Write out, unaltered, each line from the top of the records below down to the line where "byteAt [0x46, 0x00, 0x74, 0xB0]" appears, that line included.

Stored items from a collection
※

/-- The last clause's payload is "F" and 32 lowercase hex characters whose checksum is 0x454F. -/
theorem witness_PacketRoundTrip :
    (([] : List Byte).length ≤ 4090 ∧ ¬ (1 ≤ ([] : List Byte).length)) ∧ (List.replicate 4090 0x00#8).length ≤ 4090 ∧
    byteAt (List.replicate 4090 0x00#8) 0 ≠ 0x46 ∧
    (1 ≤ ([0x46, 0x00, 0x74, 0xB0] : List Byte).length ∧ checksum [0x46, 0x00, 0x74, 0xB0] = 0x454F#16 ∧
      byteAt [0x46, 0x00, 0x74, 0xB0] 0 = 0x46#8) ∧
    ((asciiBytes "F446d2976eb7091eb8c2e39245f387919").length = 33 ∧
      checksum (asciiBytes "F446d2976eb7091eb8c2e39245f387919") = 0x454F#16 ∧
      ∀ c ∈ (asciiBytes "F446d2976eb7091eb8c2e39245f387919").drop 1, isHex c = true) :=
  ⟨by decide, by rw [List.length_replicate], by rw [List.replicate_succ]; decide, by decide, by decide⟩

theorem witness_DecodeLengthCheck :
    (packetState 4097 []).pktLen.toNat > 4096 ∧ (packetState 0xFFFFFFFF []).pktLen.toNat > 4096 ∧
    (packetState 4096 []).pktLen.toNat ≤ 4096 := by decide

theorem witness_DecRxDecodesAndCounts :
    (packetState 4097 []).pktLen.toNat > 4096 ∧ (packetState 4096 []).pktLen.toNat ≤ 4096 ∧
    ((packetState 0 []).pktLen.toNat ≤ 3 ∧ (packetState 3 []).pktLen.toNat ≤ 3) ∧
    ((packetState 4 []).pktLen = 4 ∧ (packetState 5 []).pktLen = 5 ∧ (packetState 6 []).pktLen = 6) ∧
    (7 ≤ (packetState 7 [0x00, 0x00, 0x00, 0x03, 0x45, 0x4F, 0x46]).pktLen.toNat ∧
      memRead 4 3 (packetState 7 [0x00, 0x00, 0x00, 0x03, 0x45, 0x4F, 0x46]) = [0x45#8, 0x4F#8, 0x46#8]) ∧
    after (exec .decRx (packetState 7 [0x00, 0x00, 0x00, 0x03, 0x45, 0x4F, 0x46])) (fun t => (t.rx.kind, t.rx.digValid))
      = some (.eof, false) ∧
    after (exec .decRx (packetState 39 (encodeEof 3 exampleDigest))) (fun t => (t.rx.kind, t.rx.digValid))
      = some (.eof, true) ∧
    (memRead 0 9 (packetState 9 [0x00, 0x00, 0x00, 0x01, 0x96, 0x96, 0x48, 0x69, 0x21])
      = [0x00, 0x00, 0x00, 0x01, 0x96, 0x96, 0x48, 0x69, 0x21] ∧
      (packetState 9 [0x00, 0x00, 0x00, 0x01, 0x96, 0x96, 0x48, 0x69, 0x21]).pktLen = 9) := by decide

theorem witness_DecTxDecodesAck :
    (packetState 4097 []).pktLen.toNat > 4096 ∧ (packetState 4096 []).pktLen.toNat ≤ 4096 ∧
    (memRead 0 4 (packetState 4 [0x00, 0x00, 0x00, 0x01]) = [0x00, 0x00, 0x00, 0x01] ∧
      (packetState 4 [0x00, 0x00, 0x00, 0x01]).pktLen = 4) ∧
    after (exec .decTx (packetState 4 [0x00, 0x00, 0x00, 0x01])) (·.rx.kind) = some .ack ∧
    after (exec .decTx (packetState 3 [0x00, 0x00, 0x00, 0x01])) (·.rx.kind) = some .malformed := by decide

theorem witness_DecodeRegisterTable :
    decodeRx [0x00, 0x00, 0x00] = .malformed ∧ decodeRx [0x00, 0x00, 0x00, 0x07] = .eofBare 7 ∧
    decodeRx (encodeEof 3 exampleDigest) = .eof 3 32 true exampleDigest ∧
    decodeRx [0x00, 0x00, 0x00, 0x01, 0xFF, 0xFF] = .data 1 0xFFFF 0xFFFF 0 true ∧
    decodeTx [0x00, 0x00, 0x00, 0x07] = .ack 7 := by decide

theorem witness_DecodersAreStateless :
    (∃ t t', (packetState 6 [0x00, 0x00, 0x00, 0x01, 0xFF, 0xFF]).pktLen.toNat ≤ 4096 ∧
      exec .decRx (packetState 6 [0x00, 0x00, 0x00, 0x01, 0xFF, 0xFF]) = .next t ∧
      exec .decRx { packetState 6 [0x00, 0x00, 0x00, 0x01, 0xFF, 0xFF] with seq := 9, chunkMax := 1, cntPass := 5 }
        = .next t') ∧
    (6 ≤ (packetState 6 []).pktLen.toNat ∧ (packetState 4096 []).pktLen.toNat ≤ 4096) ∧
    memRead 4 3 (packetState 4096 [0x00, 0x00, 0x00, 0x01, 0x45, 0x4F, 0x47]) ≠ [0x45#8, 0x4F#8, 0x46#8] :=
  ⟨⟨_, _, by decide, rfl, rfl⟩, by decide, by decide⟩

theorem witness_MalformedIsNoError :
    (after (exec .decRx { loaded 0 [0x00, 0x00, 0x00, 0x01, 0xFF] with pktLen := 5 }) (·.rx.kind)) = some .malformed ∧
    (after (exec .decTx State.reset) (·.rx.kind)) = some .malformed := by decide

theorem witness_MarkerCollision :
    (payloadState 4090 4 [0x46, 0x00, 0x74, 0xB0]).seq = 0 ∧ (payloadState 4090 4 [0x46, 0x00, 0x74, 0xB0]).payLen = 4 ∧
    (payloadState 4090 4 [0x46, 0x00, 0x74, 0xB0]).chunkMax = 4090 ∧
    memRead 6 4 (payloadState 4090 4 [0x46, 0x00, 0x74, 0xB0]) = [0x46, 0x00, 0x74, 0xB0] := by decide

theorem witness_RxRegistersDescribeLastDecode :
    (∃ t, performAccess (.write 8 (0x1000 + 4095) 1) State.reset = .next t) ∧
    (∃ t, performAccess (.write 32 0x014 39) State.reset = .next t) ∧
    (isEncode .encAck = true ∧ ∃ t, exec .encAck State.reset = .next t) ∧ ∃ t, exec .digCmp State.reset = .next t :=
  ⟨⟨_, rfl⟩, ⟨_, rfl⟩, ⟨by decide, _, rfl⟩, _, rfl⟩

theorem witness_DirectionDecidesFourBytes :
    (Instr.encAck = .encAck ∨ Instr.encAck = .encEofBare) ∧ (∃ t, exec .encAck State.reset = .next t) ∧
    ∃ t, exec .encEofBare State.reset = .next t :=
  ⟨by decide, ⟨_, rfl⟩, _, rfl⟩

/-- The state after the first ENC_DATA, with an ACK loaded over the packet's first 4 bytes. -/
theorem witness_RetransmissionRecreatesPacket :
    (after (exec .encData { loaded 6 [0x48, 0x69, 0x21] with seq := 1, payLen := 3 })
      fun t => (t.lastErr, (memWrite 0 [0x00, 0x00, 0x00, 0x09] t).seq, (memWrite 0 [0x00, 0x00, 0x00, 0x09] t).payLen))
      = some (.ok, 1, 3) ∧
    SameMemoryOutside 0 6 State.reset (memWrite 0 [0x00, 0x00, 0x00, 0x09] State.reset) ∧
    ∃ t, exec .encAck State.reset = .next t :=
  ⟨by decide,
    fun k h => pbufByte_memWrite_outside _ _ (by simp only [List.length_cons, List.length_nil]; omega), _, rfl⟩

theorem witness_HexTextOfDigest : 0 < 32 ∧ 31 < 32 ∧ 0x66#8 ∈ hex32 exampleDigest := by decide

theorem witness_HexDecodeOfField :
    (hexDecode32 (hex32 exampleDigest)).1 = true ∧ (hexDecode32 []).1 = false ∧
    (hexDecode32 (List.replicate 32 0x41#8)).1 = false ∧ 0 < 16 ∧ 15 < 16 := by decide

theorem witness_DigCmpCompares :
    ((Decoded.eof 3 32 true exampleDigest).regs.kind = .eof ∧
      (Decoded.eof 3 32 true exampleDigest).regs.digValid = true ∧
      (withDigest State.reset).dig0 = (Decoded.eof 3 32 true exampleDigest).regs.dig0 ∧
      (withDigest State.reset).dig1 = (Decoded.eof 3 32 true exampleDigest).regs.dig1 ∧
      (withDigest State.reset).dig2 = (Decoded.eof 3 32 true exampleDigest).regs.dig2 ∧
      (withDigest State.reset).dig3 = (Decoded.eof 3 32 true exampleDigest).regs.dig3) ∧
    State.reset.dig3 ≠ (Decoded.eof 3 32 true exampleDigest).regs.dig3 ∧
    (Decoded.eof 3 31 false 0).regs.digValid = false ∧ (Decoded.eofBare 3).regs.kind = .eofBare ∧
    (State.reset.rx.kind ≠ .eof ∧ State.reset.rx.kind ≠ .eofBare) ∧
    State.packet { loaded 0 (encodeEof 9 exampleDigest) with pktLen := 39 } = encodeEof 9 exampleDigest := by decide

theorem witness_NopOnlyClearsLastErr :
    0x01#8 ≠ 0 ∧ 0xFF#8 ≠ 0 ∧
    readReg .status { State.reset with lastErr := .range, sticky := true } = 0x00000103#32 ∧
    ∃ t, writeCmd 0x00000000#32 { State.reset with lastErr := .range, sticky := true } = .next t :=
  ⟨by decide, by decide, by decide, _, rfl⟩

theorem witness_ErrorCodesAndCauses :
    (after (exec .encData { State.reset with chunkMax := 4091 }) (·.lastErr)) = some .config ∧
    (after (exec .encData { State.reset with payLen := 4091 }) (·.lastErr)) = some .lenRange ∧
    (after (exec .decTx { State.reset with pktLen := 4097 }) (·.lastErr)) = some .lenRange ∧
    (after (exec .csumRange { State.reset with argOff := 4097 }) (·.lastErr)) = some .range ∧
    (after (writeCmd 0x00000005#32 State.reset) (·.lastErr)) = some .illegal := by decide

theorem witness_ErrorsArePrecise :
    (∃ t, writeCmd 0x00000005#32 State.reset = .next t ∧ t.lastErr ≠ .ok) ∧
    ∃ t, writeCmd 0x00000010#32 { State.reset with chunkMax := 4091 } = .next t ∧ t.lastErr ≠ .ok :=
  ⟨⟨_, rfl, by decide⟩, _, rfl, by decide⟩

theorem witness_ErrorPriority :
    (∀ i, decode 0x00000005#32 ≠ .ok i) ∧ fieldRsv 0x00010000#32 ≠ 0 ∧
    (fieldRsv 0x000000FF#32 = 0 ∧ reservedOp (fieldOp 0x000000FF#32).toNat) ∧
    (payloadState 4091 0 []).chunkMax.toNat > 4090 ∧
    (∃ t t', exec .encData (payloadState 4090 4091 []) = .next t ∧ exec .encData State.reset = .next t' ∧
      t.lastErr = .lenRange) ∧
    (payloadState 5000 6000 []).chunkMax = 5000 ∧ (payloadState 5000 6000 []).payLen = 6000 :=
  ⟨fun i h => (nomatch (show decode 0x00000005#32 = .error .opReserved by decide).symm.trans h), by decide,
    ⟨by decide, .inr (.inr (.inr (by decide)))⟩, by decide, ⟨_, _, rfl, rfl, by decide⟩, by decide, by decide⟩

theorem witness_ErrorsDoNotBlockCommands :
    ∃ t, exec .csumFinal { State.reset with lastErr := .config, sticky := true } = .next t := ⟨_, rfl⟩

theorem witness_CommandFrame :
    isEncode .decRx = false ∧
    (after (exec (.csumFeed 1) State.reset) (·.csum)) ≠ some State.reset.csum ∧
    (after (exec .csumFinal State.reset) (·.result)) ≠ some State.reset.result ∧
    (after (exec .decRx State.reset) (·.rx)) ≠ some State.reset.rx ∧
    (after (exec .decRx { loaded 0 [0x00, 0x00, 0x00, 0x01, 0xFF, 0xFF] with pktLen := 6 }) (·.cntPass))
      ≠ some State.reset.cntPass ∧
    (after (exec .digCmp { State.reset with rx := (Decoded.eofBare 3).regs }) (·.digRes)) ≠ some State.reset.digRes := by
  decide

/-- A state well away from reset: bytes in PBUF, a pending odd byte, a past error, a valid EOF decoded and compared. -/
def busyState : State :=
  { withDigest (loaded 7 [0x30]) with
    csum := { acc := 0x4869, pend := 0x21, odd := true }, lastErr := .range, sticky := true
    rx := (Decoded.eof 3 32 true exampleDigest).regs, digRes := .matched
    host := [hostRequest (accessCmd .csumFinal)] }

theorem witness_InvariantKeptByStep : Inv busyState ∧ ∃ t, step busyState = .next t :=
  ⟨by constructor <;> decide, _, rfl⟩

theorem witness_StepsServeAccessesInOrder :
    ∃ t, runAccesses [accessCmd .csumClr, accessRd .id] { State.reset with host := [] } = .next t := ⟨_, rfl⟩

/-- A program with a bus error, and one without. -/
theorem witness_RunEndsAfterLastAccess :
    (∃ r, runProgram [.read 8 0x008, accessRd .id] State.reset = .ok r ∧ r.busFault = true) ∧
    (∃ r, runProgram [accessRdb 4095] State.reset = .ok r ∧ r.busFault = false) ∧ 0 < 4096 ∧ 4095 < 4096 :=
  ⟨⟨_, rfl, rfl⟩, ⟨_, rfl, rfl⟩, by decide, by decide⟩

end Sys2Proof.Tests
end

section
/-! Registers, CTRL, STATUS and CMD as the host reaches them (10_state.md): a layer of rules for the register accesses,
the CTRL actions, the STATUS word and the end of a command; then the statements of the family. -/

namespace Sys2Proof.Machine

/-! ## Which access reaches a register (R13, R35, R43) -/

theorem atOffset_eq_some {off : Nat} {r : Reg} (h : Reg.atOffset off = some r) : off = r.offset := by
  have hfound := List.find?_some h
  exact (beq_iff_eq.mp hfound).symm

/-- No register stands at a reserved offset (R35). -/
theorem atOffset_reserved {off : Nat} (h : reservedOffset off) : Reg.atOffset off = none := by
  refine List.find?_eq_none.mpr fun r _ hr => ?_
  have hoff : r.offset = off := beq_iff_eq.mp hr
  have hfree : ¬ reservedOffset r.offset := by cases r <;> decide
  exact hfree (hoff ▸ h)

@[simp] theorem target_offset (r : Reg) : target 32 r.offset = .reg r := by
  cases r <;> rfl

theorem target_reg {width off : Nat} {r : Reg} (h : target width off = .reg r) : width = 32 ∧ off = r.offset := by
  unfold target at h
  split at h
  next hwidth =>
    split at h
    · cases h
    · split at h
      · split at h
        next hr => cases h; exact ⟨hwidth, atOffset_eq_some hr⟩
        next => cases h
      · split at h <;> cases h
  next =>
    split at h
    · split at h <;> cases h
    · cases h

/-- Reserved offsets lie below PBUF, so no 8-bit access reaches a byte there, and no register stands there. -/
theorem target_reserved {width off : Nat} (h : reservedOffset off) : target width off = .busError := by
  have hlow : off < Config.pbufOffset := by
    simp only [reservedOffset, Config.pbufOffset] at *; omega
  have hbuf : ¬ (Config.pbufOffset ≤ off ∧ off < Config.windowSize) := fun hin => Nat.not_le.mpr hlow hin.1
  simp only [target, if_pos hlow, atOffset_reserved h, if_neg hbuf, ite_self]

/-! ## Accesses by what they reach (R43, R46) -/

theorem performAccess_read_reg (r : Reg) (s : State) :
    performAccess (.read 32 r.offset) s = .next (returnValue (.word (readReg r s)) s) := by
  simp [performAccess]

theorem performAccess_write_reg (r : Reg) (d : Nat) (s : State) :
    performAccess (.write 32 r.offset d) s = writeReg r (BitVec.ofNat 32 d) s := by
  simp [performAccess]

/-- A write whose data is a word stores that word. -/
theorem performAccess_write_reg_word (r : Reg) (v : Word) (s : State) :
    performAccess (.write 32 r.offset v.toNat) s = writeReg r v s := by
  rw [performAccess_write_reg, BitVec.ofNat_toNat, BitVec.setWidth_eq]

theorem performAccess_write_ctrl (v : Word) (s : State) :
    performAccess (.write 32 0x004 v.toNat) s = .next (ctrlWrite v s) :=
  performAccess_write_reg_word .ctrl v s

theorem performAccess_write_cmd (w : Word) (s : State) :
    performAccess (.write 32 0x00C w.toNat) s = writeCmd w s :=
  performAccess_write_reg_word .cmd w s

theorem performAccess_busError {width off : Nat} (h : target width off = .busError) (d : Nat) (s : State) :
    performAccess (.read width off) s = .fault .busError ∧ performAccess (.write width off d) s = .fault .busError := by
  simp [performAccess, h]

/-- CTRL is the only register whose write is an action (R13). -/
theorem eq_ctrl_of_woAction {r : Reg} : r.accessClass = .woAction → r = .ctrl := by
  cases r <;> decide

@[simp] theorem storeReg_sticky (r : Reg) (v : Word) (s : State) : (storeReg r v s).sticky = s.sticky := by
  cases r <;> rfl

※

- OUTPUT OF THE EXERCISE
/-- The last clause's payload is "F" and 32 lowercase hex characters whose checksum is 0x454F. -/
theorem witness_PacketRoundTrip :
    (([] : List Byte).length ≤ 4090 ∧ ¬ (1 ≤ ([] : List Byte).length)) ∧ (List.replicate 4090 0x00#8).length ≤ 4090 ∧
    byteAt (List.replicate 4090 0x00#8) 0 ≠ 0x46 ∧
    (1 ≤ ([0x46, 0x00, 0x74, 0xB0] : List Byte).length ∧ checksum [0x46, 0x00, 0x74, 0xB0] = 0x454F#16 ∧
      byteAt [0x46, 0x00, 0x74, 0xB0] 0 = 0x46#8) ∧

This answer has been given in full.